The discussion around millennials is often a frustrating one, albeit one that mutual fund and ETF executives should take note of. Older generations may look down upon them and criticize their work ethic and attitude, while millennials often blame older generations for many of the problems they're burdened with, such as high student loans and a poor job market.
Fund executives who pick a side in this conversation are losing sight of the bigger picture, and in the process might end up missing out on a massive growth opportunity for their firms.
Targeting the next generation of investors is certainly not a new theme, but the current generational shift taking place in the country is one the investment community hasn't seen in quite some time, if ever.
For most of the past 30 years, Baby Boomers have been front in center. Born between 1946-1964, this generation came into their own right around the time that individual investors' interest in the stock market was gaining steam. Now that Boomers are starting to retire and exiting the investment world, they've created a void that mutual fund and ETF firms need to address.
So, how should fund firms market themselves to this next generation of investors?
* Know your audience: the world has changed dramatically over the last 30 years and today's young investors are much different from their parents. There's no silver bullet to marketing to this group, but a good place to start is to understand that what used to work in the past likely won't work moving forward.
* Focus on trust: many millennials graduated college right as the financial crisis was taking place, leaving them with high student loans, zero job prospects to pay them off and forcing many of them to move back home with Mom and Dad. As such, their feelings toward Wall Street were, and to a large extent remain, extremely negative. Because of this it's absolutely imperative that fund firms work to earn back their trust. This generation isn't as wowed by Wall Street as Boomers were and are very cynical--firms must address this issue head on and tailor their marketing messages appropriately.
* Stop ignoring digital: it may drive parents nuts when their kids are texting at the dinner table, but marketing professionals should be doing backflips at the opportunities in this space. Stop ignoring this area and hiding behind your compliance departments. Are there concerns with embracing digital? Absolutely. Fund firms need to understand the rules and restrictions when marketing themselves online. While regulators haven't always been crystal clear with establishing dos and don'ts in this area, far too many firms have sat back when it comes to digital and they're losing ground, quickly. Not convinced? The next time you're on a subway or at a restaurant, look around you. What is everyone doing? They're looking at their phones or reading a tablet.
* More brand, less product: want to make a 24 year old fall asleep? Toss out some Morningstar stats at them and keep using boring stock photos. Millennials care as much about 5 star funds as they do with owning a yacht or a vineyard 35 years down the road, so change things up. If you want to get their attention now and possibly their business for life, put the intimidating performance data down for a moment and connect with them. Talk about your legacy and history, your involvement with the community and various philanthropic efforts. There are thousands of mutual funds and ETFs for people to choose from and every competitor has similar products, so rely less on product and tell a different story. It may sound counterintuitive but if you're able to sell investors on your brand, the product part will be a slam dunk.

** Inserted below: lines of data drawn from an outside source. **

-- ==== Sys2Proof/Machine/Profile.lean ====
section
/-!
DEFINITION. The chassis profile: its format (R52 to R59), the checks of R60 with the offset each failure reports, and
the signatures of R492.
-/

namespace Sys2Proof.Machine

/-! Signatures (R492). -/

/-- The 64-byte Ed448ph digest of signed bytes. -/
def phDigest (bs : List Byte) : List Byte := shake256 bs 64
/-- The key digest of a 57-byte public key. -/
def keyDigest (pub : List Byte) : List Byte := shake256 pub 32

/-- The ASCII bytes of the context strings of R492. -/
def ctxFirmware : List Byte := [76, 89, 51, 50, 48, 48, 32, 102, 105, 114, 109, 119, 97, 114, 101].map (BitVec.ofNat 8)
def ctxProfile : List Byte := [76, 89, 51, 50, 48, 48, 32, 112, 114, 111, 102, 105, 108, 101].map (BitVec.ofNat 8)
def ctxQuote : List Byte := [76, 89, 51, 50, 48, 48, 32, 113, 117, 111, 116, 101].map (BitVec.ofNat 8)

/-- Whether an Ed448ph signature over bytes verifies under a context (R492). -/
def sigOk (ctx pub bs sig : List Byte) : Bool := ed448Verify pub ctx (phDigest bs) sig

/-! Format (R52, R53). -/

/-- A section as a walk finds it: its offset, type, entry size and count. -/
structure PSec where
  off : Nat
  ty : Nat
  esize : Nat
  count : Nat
  deriving DecidableEq, Repr

/-- Bytes of a section, header and padding included. -/
def PSec.size (s : PSec) : Nat := (8 + s.esize * s.count + 7) / 8 * 8

/-- The offsets of a section's entries. -/
def PSec.entries (s : PSec) : List Nat := (List.range s.count).map (fun i => s.off + 8 + s.esize * i)

/-- The sections from an offset to an end; none where they do not fill it exactly (R60 LENGTH). -/
def walkSections (bs : List Byte) (stop : Nat) : (fuel off : Nat) → Option (List PSec)
  | 0, _ => none
  | n + 1, off =>
    if off = stop then some []
    else if stop < off + 8 then none
    else
      let s : PSec := { off := off, ty := leAt bs off 2, esize := leAt bs (off + 2) 2, count := leAt bs (off + 4) 4 }
      if stop < off + s.size then none else (walkSections bs stop n (off + s.size)).map (s :: ·)

/-- The entry size and the bounds of the count of a section type (R53). -/
def secShape : Nat → Option (Nat × Nat × Nat)
  | 1 => some (16, 1, 112)
  | 2 => some (8, 0, 2)
  | 3 => some (8, 8, 8)
  | 4 => some (16, 0, 16)
  | 5 => some (8, 0, 1024)
  | 6 => some (16, 0, 32)
  | _ => none

/-- The entries of a type, with their offsets, in the order of the sections. -/
def secEntries (ss : List PSec) (ty : Nat) : List Nat := (ss.filter (fun s => decide (s.ty = ty))).flatMap PSec.entries

def portAt (bs : List Byte) (o : Nat) : PortEnt :=
  { port := leAt bs o 1, kind := leAt bs (o + 1) 1, code := leAt bs (o + 2) 1, engine := leAt bs (o + 3) 1,
    maxFrame := leAt bs (o + 4) 2, preset := leAt bs (o + 6) 1, flags := leAt bs (o + 7) 1, rate := leAt bs (o + 8) 8 }
def ringAt (bs : List Byte) (o : Nat) : RingEnt :=
  { pair := leAt bs o 1, engine := leAt bs (o + 1) 1, west := leAt bs (o + 2) 1, east := leAt bs (o + 3) 1,
    half := leAt bs (o + 4) 2, westSlot := leAt bs (o + 6) 1, eastSlot := leAt bs (o + 7) 1 }
def dramAt (bs : List Byte) (o : Nat) : DramEnt :=
  { channel := leAt bs o 1, dimms := leAt bs (o + 1) 1, ranks := leAt bs (o + 2) 1, speed := leAt bs (o + 3) 1,
    cap := leAt bs (o + 4) 2 }
/-- A POOL entry; the device clears bits [7:0] of base (R299). -/
def poolAt (bs : List Byte) (o : Nat) : PoolEnt :=
  { pool := leAt bs o 1, region := leAt bs (o + 1) 1, size := leAt bs (o + 2) 1, fallback := leAt bs (o + 3) 1,
    count := leAt bs (o + 4) 4, base := leAt bs (o + 8) 8 / 256 * 256 }
def resvAt (bs : List Byte) (o : Nat) : ResvEnt :=
  { pool := leAt bs o 1, owner := leAt bs (o + 1) 1, kind := leAt bs (o + 2) 1, buffers := leAt bs (o + 4) 4 }
def lineAt (bs : List Byte) (o : Nat) : LineEnt :=
  { port := leAt bs o 1, w1 := wd (leAt bs (o + 4) 4), w2 := wd (leAt bs (o + 8) 4), w3 := wd (leAt bs (o + 12) 4) }

/-- The profile that bytes and their sections spell. -/
def profileOf (bs : List Byte) (ss : List PSec) (total : Nat) : Profile :=
  { seq := leAt bs 0x0C 4, devNum := leAt bs 0x10 2, sysSize := leAt bs 0x12 2, spareA := leAt bs 0x14 1,
    spareB := leAt bs 0x15 1, pps := leAt bs 0x17 1, ports := (secEntries ss 1).map (portAt bs),
    rings := (secEntries ss 2).map (ringAt bs), drams := (secEntries ss 3).map (dramAt bs),
    pools := (secEntries ss 4).map (poolAt bs), resvs := (secEntries ss 5).map (resvAt bs),
    lines := (secEntries ss 6).map (lineAt bs), digest := phDigest (bs.take (total - 176)) }

/-! The checks of R60. Each answers the offset it reports, or none where it passes. Within an entry the
conditions are examined in the order in which R60 states them, and each reports the field it is stated on (DEDUCED, log 28). -/

/-- The offset of the first condition that holds. -/
def firstFail : List (Bool × Nat) → Option Nat
  | [] => none
  | (c, o) :: r => if c then some o else firstFail r

/-- A check over entries in order, each with those before it. -/
def eachBefore (f : List Nat → Nat → Option Nat) : (before rest : List Nat) → Option Nat
  | _, [] => none
  | b, o :: r => match f b o with
    | some x => some x
    | none => eachBefore f (b ++ [o]) r

/-- 0x01 FORMAT. -/
def checkFormat (bs : List Byte) : Option Nat :=
  firstFail [(decide (leAt bs 0 4 ≠ 0x5043594C), 0x00), (decide (leAt bs 4 2 ≠ 1), 0x04), (decide (leAt bs 6 2 ≠ 0x40), 0x06),
    (decide (leAt bs 0x38 8 ≠ 0), 0x38)]

/-- 0x06 SECTION, for one section with the types before it. -/
def checkSection (bs : List Byte) (seen : List Nat) (s : PSec) : Option Nat :=
  match secShape s.ty with
  | none => some s.off
  | some (es, lo, hi) =>
    let stop := s.off + 8 + s.esize * s.count
    match firstFail [(decide (s.ty ∈ seen), s.off), (decide (s.esize ≠ es), s.off + 2),
        (decide (s.count < lo ∨ hi < s.count), s.off + 4)] with
    | some o => some o
    | none =>
      match (if s.ty = 6 then s.entries.find? (fun o => decide (leAt bs (o + 1) 3 ≠ 0)) else none) with
      | some o => some (o + 1)
      | none => if leAt bs stop (s.off + s.size - stop) ≠ 0 then some stop else none

/-- 0x06 SECTION. -/
def checkSections (bs : List Byte) : (seen : List Nat) → List PSec → Option Nat
  | _, [] => none
  | seen, s :: r => match checkSection bs seen s with
    | some o => some o
    | none => checkSections bs (s.ty :: seen) r

/-- The ports of a kind (R54). -/
def kindRange : Nat → Option (Nat × Nat)
  | 1 | 2 => some (0, 31)
  | 3 | 4 => some (32, 79)
  | 5 => some (80, 95)
  | 6 => some (96, 111)
  | _ => none

/-- 0x07 PORT. -/
def checkPort (bs : List Byte) (b : List Nat) (o : Nat) : Option Nat :=
  let e := portAt bs o
  firstFail [(decide (111 < e.port) || b.any (fun x => decide ((portAt bs x).port = e.port)), o),
    (match kindRange e.kind with
      | some (lo, hi) => decide (e.port < lo ∨ hi < e.port)
      | none => false, o), (decide (kindRange e.kind = none), o + 1), (decide (4 ≤ e.flags), o + 7)]

/-- Lanes of a port by kind and rate (R54); none where the rate is not a fabric rate. -/
def fabricLanes : Nat → Option Nat
  | 106250000000 => some 1
  | 212500000000 => some 2
  | 425000000000 => some 4
  | _ => none

/-- The lanes an entry takes. -/
def PortEnt.lanes (e : PortEnt) : Nat := if e.kind ≤ 2 then (fabricLanes e.rate).getD 1 else 1

/-- Whether an entry's line code is allowed for its kind (R54). -/
def PortEnt.codeOk (e : PortEnt) : Bool :=
  match e.kind with
  | 1 | 2 => decide (e.code = 0x10)
  | 3 => decide (0x20 ≤ e.code ∧ e.code ≤ 0x23)
  | 4 => decide (e.code = 0x24 ∨ e.code = 0x25)
  | 5 => decide (0x30 ≤ e.code ∧ e.code ≤ 0x34 ∨ e.code = 0x3F)
  | _ => decide (0x30 ≤ e.code ∧ e.code ≤ 0x33 ∨ e.code = 0x3F)

/-- Whether an entry's rate is allowed (R54). DESIGN CHOICE (log entry 104): where the table gives an upper limit alone, a
heritage rate of 0 is allowed. -/
def PortEnt.rateOk (e : PortEnt) : Bool :=
  let lane := if e.kind = 5 then 1250000000 else 50000000
  match e.kind with
  | 1 | 2 => match fabricLanes e.rate with
    | some n => decide (e.port % n = 0)
    | none => false
  | 3 => decide (e.rate = match e.code with
      | 0x20 => 1250000000
      | 0x21 => 10312500000
      | 0x22 => 25781250000
      | _ => 53125000000)
  | 4 => decide (1250000000 ≤ e.rate ∧ e.rate ≤ 56250000000)
  | _ =>
    let limit := match e.code with
      | 0x30 => 12000000
      | 0x31 => 52000000
      | 0x32 => 20000000
      | 0x33 => 125000000
      | _ => lane
    decide (e.rate ≤ min limit lane) && (decide (e.code ≠ 0x30) || decide (300 ≤ e.rate))
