/-- Bytes within one line enter the merging buffer of the line's channel; a full buffer drains its oldest entry first
(R451). -/
def Dev.mergeIn (d : Dev) (now l off : Nat) (bs : List Byte) : Dev :=
  let c := (d.dramLoc (64 * l)).1
  let q := tget [] d.tca.mbs c
  let put := fun (d : Dev) (q : List MbEntry) => { d with tca := { d.tca with mbs := tset [] d.tca.mbs c q } }
  if q.any (fun e => decide (e.line = l)) then put d (q.map (fun e => if e.line = l then e.merge off bs else e))
  else
    let n : MbEntry := { line := l, bytes := [], at_ := now }
    match q with
    | e :: r => if 16 ≤ q.length then put (d.drainEntry e) (r ++ [n.merge off bs]) else put d (q ++ [n.merge off bs])
    | [] => put d [n.merge off bs]

/-- A write of bytes within one line of a DRAM table (R451): a resident line and one that a fill holds are updated, and the
bytes enter the merging
buffer of its channel and, for a mirrored table, of the copy's (R443). -/
def Dev.tcaWriteLine (d : Dev) (now : Nat) (mirror : Bool) (l off : Nat) (bs : List Byte) : Dev :=
  let d := match d.tcaFind l with
    | some w => match d.tcaWay (tcaSet l) w with
      | some x => d.setWay (tcaSet l) w (some { x with data := patch x.data off bs })
      | none => d
    | none => d
  let d : Dev := { d with tca := { d.tca with
    got := d.tca.got.map (fun e => if e.1 = l then (l, e.2.map (fun x => patch x off bs)) else e) } }
  let d := d.mergeIn now l off bs
  if mirror then d.mergeIn now (l + d.mirrorDelta / 64) off bs else d

/-- A write of bytes to a DRAM table, line by line. -/
def Dev.tcaWrite (d : Dev) (now : Nat) (mirror : Bool) : (fuel a : Nat) → List Byte → Dev
  | 0, _, _ => d
  | k + 1, a, bs =>
    if bs.isEmpty then d
    else
      let n := 64 - a % 64
      (d.tcaWriteLine now mirror (a / 64) (a % 64) (bs.take n)).tcaWrite now mirror k (a + n) (bs.drop n)

/-! The events of the table cache. -/

/-- A merging-buffer entry drains: with 12 entries held, or 1 µs after it was made (R451); not to a channel that takes no
request (R440, R441). -/
def mergeBufferDrain (now c : Nat) (d : Dev) : Dev :=
  match tget [] d.tca.mbs c with
  | e :: r =>
    if (d.chanOpen c || d.retired c) && decide (12 ≤ r.length + 1 ∨ e.at_ + 1000 ≤ now) then
      { d with tca := { d.tca with mbs := tset [] d.tca.mbs c r } }.drainEntry e
    else d
  | [] => d

/-- The device with TCA_CMD_STATUS. -/
def Dev.tcaResult (d : Dev) (busy : Bool) (r : Nat) : Dev :=
  (d.setRb Reg.TCA_CMD_STATUS 31 busy).setRf Reg.TCA_CMD_STATUS 3 0 r

/-- A TCA_CMD command, refused while another runs (R458). -/
def Dev.tcaCommand (d : Dev) (f : Dev → Dev) : Dev :=
  if d.rb Reg.TCA_CMD_STATUS 31 then d.setRf Reg.TCA_CMD_STATUS 3 0 1 else f d

/-- TCA_CMD 3: every merging buffer drains (R451). -/
def mergeSync (d : Dev) : Dev := d.tcaCommand fun d => d.drainAll.tcaResult false 0

/-- A preload goes on once no line that it asked for is outstanding (R452): its next line is asked for at class 4, or is on its
way already, or it ends. While the slice has 32 fills outstanding it waits for one of them. -/
def Dev.preloadNext (d : Dev) (now : Nat) : Dev :=
  if d.tca.fills.any (fun f => f.pre) then d
  else match d.tca.preload with
    | none => d
    | some (_, _, 0) => { d with tca := { d.tca with preload := none } }.tcaResult false 0
    | some (id, l, n + 1) =>
      let go : Dev := { d with tca := { d.tca with preload := some (id, l + 1, n) } }
      if d.filling l then go else if d.sliceFull l then d else go.askFill now 4 id l true

/-- Whether a way holds locked lines (R452). -/
def Dev.wayLocked (d : Dev) (key : Nat) : Bool := d.lockedWays.testBit (key % 16)

/-- The oldest answered fill of a slice completes (R450, R454): a poisoned line is not installed; one met by a range
invalidation, or while the cache does not allocate, only completes to its requester, but a locked line is installed stale. -/
def tableCacheFill (now s : Nat) (d : Dev) : Dev :=
  match d.tca.fills.find? (fun f => decide (tcaSlice f.line = s) && (d.dramDone (.fill f.line)).isSome) with
  | none => d
  | some f =>
    let bad := ((d.dramDone (.fill f.line)).getD true) || d.dead (64 * f.line) 64
    let d := { d with tca := { d.tca with fills := d.tca.fills.erase f } }.dramDrop (.fill f.line)
    let data := d.lineFromDram f.line
    let keep := fun (d : Dev) (r : Option (List Byte)) =>
      if f.pre then d else { d with tca := { d.tca with got := d.tca.got.filter (fun e => decide (e.1 ≠ f.line)) ++ [(f.line, r)] } }
    let locked := decide (d.rf (Reg.TCA_WAYS f.table) 15 0 ≠ 0)
    let d : Dev :=
      if bad then keep d none
      else if !d.rb Reg.TCA_CTL 0 then keep d (some data)
      else if f.drop then
        let d := keep d (some data)
        if locked then (d.tcaInstall f.table ⟨f.line, data, true⟩).dramAsk now 2 (.stale f.line) (64 * f.line) else d
      else d.tcaInstall f.table ⟨f.line, data, false⟩
    d.preloadNext now

/-- A table that the lines of a way belong to (R452): the one it is locked to, else any without locked ways. -/
def Dev.wayOwner (d : Dev) (way : Nat) : Nat :=
  let mask := fun (id : Nat) => d.rf (Reg.TCA_WAYS id) 15 0
  ((List.range 256).find? (fun id => if d.lockedWays.testBit way then (mask id).testBit way else decide (mask id = 0))).getD 0

/-- TCA_CMD 1: every unlocked line of the range is removed; a locked one is stale until refetched (R453). -/
def rangeInvalidate (now : Nat) (d : Dev) : Dev :=
  d.tcaCommand fun d =>
    let lo := d.rf Reg.TCA_RANGE_BASE_LO 31 6 + d.rf Reg.TCA_RANGE_BASE_HI 7 0 * 2 ^ 26
    let hit := fun (l : Nat) => decide (lo ≤ l ∧ l < lo + (d.reg Reg.TCA_RANGE_SIZE).toNat)
    let mine := d.tca.lines.filter (fun e => (e.2.map (fun x => hit x.line)).getD false)
    let d := { d with tca := { d.tca with
      fills := d.tca.fills.map (fun (f : TcaFill) => if hit f.line then { f with drop := true } else f)
      got := d.tca.got.filter (fun e => !hit e.1)
      victims := tmap [] (fun _ vs => vs.filter (fun v => !hit v.line)) d.tca.victims } }
    let d := mine.foldl (fun d e => match e.2 with
      | none => d
      | some x =>
        if d.wayLocked e.1 then
          let d := d.setWay (e.1 / 16) (e.1 % 16) (some { x with stale := true })
          if x.stale then d else d.dramAsk now 2 (.stale x.line) (64 * x.line)
        else d.setWay (e.1 / 16) (e.1 % 16) none) d
    d.tcaResult false 0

* Focus on fees: Having little disposable income to speak of it should come as no surprise that millennials are highly focused on costs, and as a result many of them are avoiding individual brokerage accounts and instead pursuing the comfort of low cost index funds and ETFs. In many ways they care as much about fees and expenses as they do with performance, so make sure you incorporate this into your marketing and advertising campaigns.
* Go back to school: many kids start investing when they're still in college, yet fund companies almost never market themselves to this audience. It's true, most college kids can barely afford a grilled cheese sandwich, let alone a mutual fund, but soon enough they'll be in the workforce and before you know it they'll be making enough money to become a legitimate client. As such they represent future revenue to you, and if you've been reaching out to this group for the last five years you'll have a strong chance of winning their business once they're ready to invest.
* Embrace sponsored content: as discussed, millennials don't have much income to devote to investments. But just because they can't buy your products now doesn't mean you can't give them something they want. Several financial brands have branched into sponsored content, also known as native advertising, and the results have been incredible. What type of content can a mutual fund company offer to a millennial? Since millennials are entering the workforce and are early in their careers, start by making a short video clip about the top emerging job sectors for young graduates, a slideshow of the best cities for young employees or something around the benefits of 401(k) investing. There are thousands of ways you can connect with this generation that have nothing to do with your products, per se, and by doing so you have the potential to promote your brand on a much deeper level.
None of this is to say you should throw out your marketing plan. Hardly. After all, a strong message that resonates with investors and is delivered in the right way is still one of the most effective ways to raise new assets and grow your firm, regardless of which generation you're targeting. Marketing and public relations are not going anywhere, but they are adapting to the times, and several financial brands have taken advantage in this area and emerged as early winners in the millennials game. It's time for the rest of the ETF and mutual fund industry to follow suit.
Andrew Healy is co-founder of Water & Wall Group, an agency focusing on business-to-business financial and corporate communications.